-- ABOUT THIS EXERCISE --
There is one span to output from the data below: the lines starting at the line with "theorem test_decode_seByte : decode" and ending at the line with "theorem test_decode_skp : decode". Output it exactly, ends included, nothing more.

-- RECORDS SHOWN --

-- ==== Sys2Proof/Tests/Slice0.lean ====
section
/-! SUPPORT. This model's own tests. Expected values are the spec's: the words are written out from the encodings of
30_encoding.md rule R63, and a one-step test names the vector of 95_test_vectors.md it takes its numbers from. The witnesses at
the end show states that meet the hypotheses of the statements, at the ends of their ranges. -/

namespace Sys2Proof.Tests

open Sys2Proof Sys2Proof.Machine

/-! ### Well-formedness: what each check accepts and refuses -/

theorem test_default_configuration_is_wf : Config.core.wf = true := by decide

/-- The highest font base of R4 is 0x1B0. -/
theorem test_font_at_its_highest : ({ fontBase := 0x1B0 } : Config).wf = true := by decide

theorem test_font_in_the_program_area_is_refused : ({ fontBase := 0x1B1 } : Config).fontFits = false := by decide

theorem test_row_bias_two_is_refused : ({ spriteRowBias := 2 } : Config).biasLegal = false := by decide

/-- RL1 and RL2: the largest image that fits, and one byte more. -/
theorem test_image_bound :
    imageFits (List.replicate 3584 0xAB) = true ∧ imageFits (List.replicate 3585 0xAB) = false := by
  simp only [imageFits, List.length_replicate, maxImage]; decide

/-! ### Decoding, one word per instruction (R63), with bits that are not looked at set where there are some (R65) -/

theorem test_decode_cls : decode 0b0000_0000_1110_0000 = .ok .cls := by decide
theorem test_decode_ret : decode 0b0000_0111_1110_1110 = .ok .ret := by decide
theorem test_decode_jp : decode 0b0001_1010_1011_1100 = .ok (.jp 0xABC) := by decide
theorem test_decode_call : decode 0b0010_1010_1011_1101 = .ok (.call 0xABD) := by decide
theorem test_decode_seByte : decode 0b0011_1010_0100_0010 = .ok (.seByte 0xA 0x42) := by decide
theorem test_decode_sneByte : decode 0b0100_0101_1000_0001 = .ok (.sneByte 5 0x81) := by decide
theorem test_decode_seReg : decode 0b0101_0001_0010_0111 = .ok (.seReg 1 2) := by decide
theorem test_decode_ldByte : decode 0b0110_1111_0001_0010 = .ok (.ldByte 15 0x12) := by decide
theorem test_decode_addByte : decode 0b0111_0001_1111_1110 = .ok (.addByte 1 0xFE) := by decide
theorem test_decode_ldReg : decode 0b1000_0001_0010_0000 = .ok (.ldReg 1 2) := by decide
theorem test_decode_orReg : decode 0b1000_0011_1100_0001 = .ok (.orReg 3 12) := by decide
theorem test_decode_andReg : decode 0b1000_0111_1000_0010 = .ok (.andReg 7 8) := by decide
theorem test_decode_xorReg : decode 0b1000_1110_0001_0011 = .ok (.xorReg 14 1) := by decide
theorem test_decode_addReg : decode 0b1000_1111_0001_0100 = .ok (.addReg 15 1) := by decide
theorem test_decode_sub : decode 0b1000_0001_1111_0101 = .ok (.sub 1 15) := by decide
theorem test_decode_shr : decode 0b1000_0001_0010_0110 = .ok (.shr 1) := by decide
theorem test_decode_subn : decode 0b1000_0100_1011_0111 = .ok (.subn 4 11) := by decide
theorem test_decode_shl : decode 0b1000_1011_0110_1110 = .ok (.shl 11) := by decide
theorem test_decode_sneReg : decode 0b1001_0001_0010_1111 = .ok (.sneReg 1 2) := by decide
theorem test_decode_ldI : decode 0b1010_0011_0000_0001 = .ok (.ldI 0x301) := by decide
theorem test_decode_jpV0 : decode 0b1011_0011_0000_1000 = .ok (.jpV0 0x308) := by decide
theorem test_decode_rnd : decode 0b1100_0011_0000_1111 = .ok (.rnd 3 0x0F) := by decide
theorem test_decode_drw : decode 0b1101_0001_0010_0100 = .ok (.drw 1 2 4) := by decide
theorem test_decode_skp : decode 0b1110_0010_1001_1110 = .ok (.skp 2) := by decide
theorem test_decode_sknp : decode 0b1110_0100_1010_0001 = .ok (.sknp 4) := by decide
theorem test_decode_ldVxDt : decode 0b1111_1000_0000_0111 = .ok (.ldVxDt 8) := by decide
theorem test_decode_ldVxK : decode 0b1111_0011_0000_1010 = .ok (.ldVxK 3) := by decide
theorem test_decode_ldDtVx : decode 0b1111_0101_0001_0101 = .ok (.ldDtVx 5) := by decide
theorem test_decode_ldStVx : decode 0b1111_0110_0001_1000 = .ok (.ldStVx 6) := by decide
theorem test_decode_addI : decode 0b1111_1111_0001_1110 = .ok (.addI 15) := by decide
theorem test_decode_ldF : decode 0b1111_0111_0010_1001 = .ok (.ldF 7) := by decide
theorem test_decode_ldB : decode 0b1111_1001_0011_0011 = .ok (.ldB 9) := by decide
theorem test_decode_storeRegs : decode 0b1111_1110_0101_0101 = .ok (.storeRegs 14) := by decide
theorem test_decode_loadRegs : decode 0b1111_0001_0110_0101 = .ok (.loadRegs 1) := by decide
/-- AL56, TK26 and RL3: undefined selectors. -/
theorem test_undefined_selectors :
    decode 0x8128 = .error .unrecognized ∧ decode 0x812F = .error .unrecognized ∧ decode 0xE19F = .error .unrecognized ∧
      decode 0xF166 = .error .unrecognized ∧ decode 0x0000 = .error .unrecognized := by decide

theorem test_decode_needs_two_bytes : decodeBytes [0x00] = .error .truncated := by decide

theorem test_decode_table_word : decodeTableWord 16 0xD124 = some (.drw 1 2 4) := by decide

/-! ### One step -/

/-- The state after LOAD of a program of one word. -/
def loaded (w : Word) : State := State.reset.loadImage [w.extractLsb' 8 8, w.extractLsb' 0 8]

/-- One STEP with the entropy input `rnd`, from the state after LOAD of the word, changed. -/
def stepped (w : Word) (rnd : Option Byte) (change : State → State) : State :=
  match performEvent (.step rnd) (change (loaded w)) with
  | .next t => t
  | .fault _ => State.reset
  | .refused _ => State.reset

/-- DS1. -/
theorem test_cls_clears :
    let t := stepped 0x00E0 none fun s => { s with fb := s.fb.flip 4 3 }
    t.fb = Framebuffer.clear ∧ t.dirty = true ∧ t.pc = 0x202 ∧ t.out = { signals := { redraw := true } } := by
  decide

/-- CF6. -/
theorem test_ret_pops :
    let t := stepped 0x00EE none fun s => { s with stack := s.stack.set 0 0xABC, sp := 1 }
    t.sp = 0 ∧ t.pc = 0xABC ∧ t.stack[0] = 0xABC := by
  decide

/-- CF8. -/
theorem test_ret_underflows :
    let t := stepped 0x00EE none fun s => s
    t.faultCode = 2 ∧ t.pc = 0x200 ∧ t.sp = 0 := by
  decide

/-- CF1. -/
theorem test_jp_goes_to_its_target :
    let t := stepped 0x1ABC none fun s => s
    t.pc = 0xABC ∧ t.sp = 0 := by
  decide

/-- CF4. -/
theorem test_call_pushes_the_next_address :
    let t := stepped 0x2ABC none fun s => { s with sp := 15 }
    t.stack[15] = 0x202 ∧ t.sp = 16 ∧ t.pc = 0xABC := by
  decide

/-- CF5. -/
theorem test_call_overflows :
    let t := stepped 0x2ABC none fun s => { s with sp := 16 }
    t.faultCode = 1 ∧ t.pc = 0x200 ∧ t.sp = 16 := by
  decide

/-- CF11. -/
theorem test_seByte_skips :
    let t := stepped 0x3A42 none fun s => s.setReg 10 0x42
    t.pc = 0x204 := by
  decide

/-- CF12. -/
theorem test_seByte_goes_on :
    let t := stepped 0x3A42 none fun s => s.setReg 10 0x43
    t.pc = 0x202 := by
  decide

/-- CF13. -/
theorem test_sneByte_goes_on :
    let t := stepped 0x4A42 none fun s => s.setReg 10 0x42
    t.pc = 0x202 := by
  decide

/-- CF14. -/
theorem test_sneByte_skips :
    let t := stepped 0x4A42 none fun s => s.setReg 10 0x43
    t.pc = 0x204 := by
  decide

/-- CF17. -/
theorem test_seReg_skips :
    let t := stepped 0x5127 none fun s => (s.setReg 1 7).setReg 2 7
    t.pc = 0x204 := by
  decide

/-- CF16. -/
theorem test_seReg_goes_on :
    let t := stepped 0x5120 none fun s => (s.setReg 1 7).setReg 2 8
    t.pc = 0x202 := by
  decide

/-- CF22. -/
theorem test_sneReg_goes_on :
    let t := stepped 0x9AA0 none fun s => s.setReg 10 9
    t.pc = 0x202 := by
  decide

/-- CF21. -/
theorem test_sneReg_skips :
    let t := stepped 0x912F none fun s => (s.setReg 1 7).setReg 2 8
    t.pc = 0x204 := by
  decide

/-- CF10. -/
theorem test_jpV0_adds_V0 :
    let t := stepped 0xBFFF none fun s => s.setReg 0 0xFF
    t.pc = 0x10FE := by
  decide

/-- AL1. -/
theorem test_ldByte_writes_VF :
    let t := stepped 0x6F12 none fun s => s
    t.reg VF = 0x12 ∧ t.pc = 0x202 := by
  decide

/-- AL3. -/
theorem test_addByte_wraps :
    let t := stepped 0x7101 none fun s => (s.setReg 1 0xFF).setReg 15 0x55
    t.reg 1 = 0 ∧ t.reg VF = 0x55 := by
  decide

/-- AL5. -/
theorem test_ldReg_copies :
    let t := stepped 0x8120 none fun s => s.setReg 2 0x7E
    t.reg 1 = 0x7E ∧ t.reg 2 = 0x7E := by
  decide

/-- AL7. -/
theorem test_orReg :
    let t := stepped 0x8121 none fun s => ((s.setReg 1 0xF0).setReg 2 0x0C).setReg 15 0x55
    t.reg 1 = 0xFC ∧ t.reg VF = 0x55 := by
  decide

/-- AL8. -/
theorem test_andReg :
    let t := stepped 0x8122 none fun s => ((s.setReg 1 0xF0).setReg 2 0x3C).setReg 15 0x55
    t.reg 1 = 0x30 ∧ t.reg VF = 0x55 := by
  decide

-- ANSWER TO THE PROBLEM --
theorem test_decode_seByte : decode 0b0011_1010_0100_0010 = .ok (.seByte 0xA 0x42) := by decide
theorem test_decode_sneByte : decode 0b0100_0101_1000_0001 = .ok (.sneByte 5 0x81) := by decide
theorem test_decode_seReg : decode 0b0101_0001_0010_0111 = .ok (.seReg 1 2) := by decide
theorem test_decode_ldByte : decode 0b0110_1111_0001_0010 = .ok (.ldByte 15 0x12) := by decide
theorem test_decode_addByte : decode 0b0111_0001_1111_1110 = .ok (.addByte 1 0xFE) := by decide
theorem test_decode_ldReg : decode 0b1000_0001_0010_0000 = .ok (.ldReg 1 2) := by decide
theorem test_decode_orReg : decode 0b1000_0011_1100_0001 = .ok (.orReg 3 12) := by decide
theorem test_decode_andReg : decode 0b1000_0111_1000_0010 = .ok (.andReg 7 8) := by decide
theorem test_decode_xorReg : decode 0b1000_1110_0001_0011 = .ok (.xorReg 14 1) := by decide
theorem test_decode_addReg : decode 0b1000_1111_0001_0100 = .ok (.addReg 15 1) := by decide
theorem test_decode_sub : decode 0b1000_0001_1111_0101 = .ok (.sub 1 15) := by decide
theorem test_decode_shr : decode 0b1000_0001_0010_0110 = .ok (.shr 1) := by decide
theorem test_decode_subn : decode 0b1000_0100_1011_0111 = .ok (.subn 4 11) := by decide
theorem test_decode_shl : decode 0b1000_1011_0110_1110 = .ok (.shl 11) := by decide
theorem test_decode_sneReg : decode 0b1001_0001_0010_1111 = .ok (.sneReg 1 2) := by decide
theorem test_decode_ldI : decode 0b1010_0011_0000_0001 = .ok (.ldI 0x301) := by decide
theorem test_decode_jpV0 : decode 0b1011_0011_0000_1000 = .ok (.jpV0 0x308) := by decide
theorem test_decode_rnd : decode 0b1100_0011_0000_1111 = .ok (.rnd 3 0x0F) := by decide
theorem test_decode_drw : decode 0b1101_0001_0010_0100 = .ok (.drw 1 2 4) := by decide
theorem test_decode_skp : decode 0b1110_0010_1001_1110 = .ok (.skp 2) := by decide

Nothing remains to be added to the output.